## Problem
Output exactly the lines from the one holding "(∀ t, t.rip" through the final line of the entries.

## Data in this exercise
-- ==== Sys2Proof/Certificates/Slice0/Obligations.lean ====
section
/-! DEFINITION. The statements for the provers. -/

open Sys2Proof Sys2Proof.Machine


/-! ## Decoding, stepping, reset -/

/-- R130 to R144: whatever bytes follow, the encoding of a well-formed instruction decodes to it and its length, in both modes
and for every operand value. -/
def Obligations.DecodeEncode : Prop :=
  ∀ (l : Bool) (i : Instr) (rest : List Byte), i.wf l = true →
    decode l (encode l i ++ rest) = .ok (i, (encode l i).length)

/-- Words written out from the encodings of 30_encoding.md, in 64-bit mode and then in compatibility mode. And R415, R422: LOCK before
bytes that decode to an instruction makes no instruction of them: it is misused, or the form raises #UD by its bytes and mode alone, which
comes first (StepRunsDecoded says what a step does there). That no instruction of the table takes LOCK is log entry 16 (PRESUMED). -/
def Obligations.DecodeWords : Prop :=
  decode true [0x48, 0xCF] = .ok (.iret { w := true }, 2) ∧
  decode true [0x0F, 0x22, 0xC0] = .ok (.movCr0R .rax, 3) ∧
  decode true [0xF3, 0x0F, 0x01, 0xCA] = .ok (.eretu, 4) ∧
  decode true [0xCD, 0x80] = .ok (.intImm8 0x80, 2) ∧
  decode false [0x67, 0x8D, 0x07] = .ok (.lea { asz := true } .rax { base := some .rbx }, 3) ∧
  decode false [0xEA, 0x00, 0x00, 0x02, 0x00, 0x33, 0x00] = .ok (.jmpPtr {} 0x20000 0x33, 7) ∧
  decode true [0xF0, 0x0F, 0xA2] = .error .lockMisuse ∧ decode false [0x66, 0xF0, 0xEB, 0x00] = .error .invalid ∧
  (∀ (l : Bool) (bs : List Byte) (i : Instr) (n : Nat), decode l bs = .ok (i, n) →
    decode l (0xF0 :: bs) = .error (if udAtDecode l i then .invalid else .lockMisuse))

/-- A step at bytes that decode to a well-formed instruction runs that instruction (R480). What surrounds it is the model's own: a new
draw number (log entry 3), the shadows of the instruction before end (log entry 24, DEDUCED), a trap is pending where TF was set, but not over
a software interrupt that will be taken, and the breakpoints that see its accesses are noted (log entry 23, PRESUMED); afterwards RF is cleared unless the instruction
loads or keeps it (log entry 23), and fetches see every store after a transfer or a serialising instruction (log entry 4). An
instruction that goes on past the end of the address space is refused (R24, D25, U11, log entry 25); one that transfers or faults is not, wherever it
goes. R415, R416: bytes that are an invalid encoding raise #UD, and bytes in which LOCK is misused #GP(0) (the error code: log entry
16, DEDUCED). -/
def Obligations.StepRunsDecoded : Prop :=
  (∀ (s b : State), s.due = none → s.activity = .running →
    b = { s with nextRip := s.rip, draws := s.draws + 1, movSsBlocked := false, stiBlocked := false,
                 dbPending := s.dbPending || bit s.rflags 8 } →
    (decode s.cs.l s.fetch.1 = .error .lockMisuse → step s = b.takeException (excGp 0)) ∧
    (decode s.cs.l s.fetch.1 = .error .invalid → step s = b.takeException excUd)) ∧
  ∀ (s : State) (i : Instr) (n : Nat), s.due = none → s.activity = .running → i.wf s.cs.l = true →
    decode s.cs.l s.fetch.1 = .ok (i, n) →
    let b := { s with nextRip := s.rip + BitVec.ofNat 64 n, draws := s.draws + 1, movSsBlocked := false, stiBlocked := false,
                      dbPending := s.dbPending || bit s.rflags 8 && !s.interrupts i }
    let c := { b with bpHits := s.bpHits ||| b.bpWatch (b.touches i) }
    (s.interrupts i = true ↔ (∃ v, i = .intImm8 v) ∨ i = .int3 ∨ i = .int1 ∨ i = .into ∧ bit s.rflags 11 = true) ∧
    s.beginInstr i n = c ∧ (s.dbg.dr7 &&& 0xFF = 0 → c.bpHits = s.bpHits) ∧
    (∀ t, exec i c = .next t →
      step s = if State.wrapped c t (c.goesOn (c.branches i) (exec i)) then .refused .ripWrapAround else .next { t with
        rflags := if keepsRf i then t.rflags else t.rflags &&& ~~~(0x10000 : Word)
        stored := if refetches i = true ∨ t.rip ≠ c.nextRip then [] else t.stored }) ∧
    (∀ t, t.rip ≠ c.nextRip ∨ t.cs.l = true ∧ c.rip.toNat ≤ c.nextRip.toNat → ∀ g, State.wrapped c t g = false) ∧
    (∀ f, exec i c = .fault f → step s = .fault f) ∧ (∀ f, exec i c = .refused f → step s = .refused f)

## Result of this task
    (∀ t, t.rip ≠ c.nextRip ∨ t.cs.l = true ∧ c.rip.toNat ≤ c.nextRip.toNat → ∀ g, State.wrapped c t g = false) ∧
    (∀ f, exec i c = .fault f → step s = .fault f) ∧ (∀ f, exec i c = .refused f → step s = .refused f)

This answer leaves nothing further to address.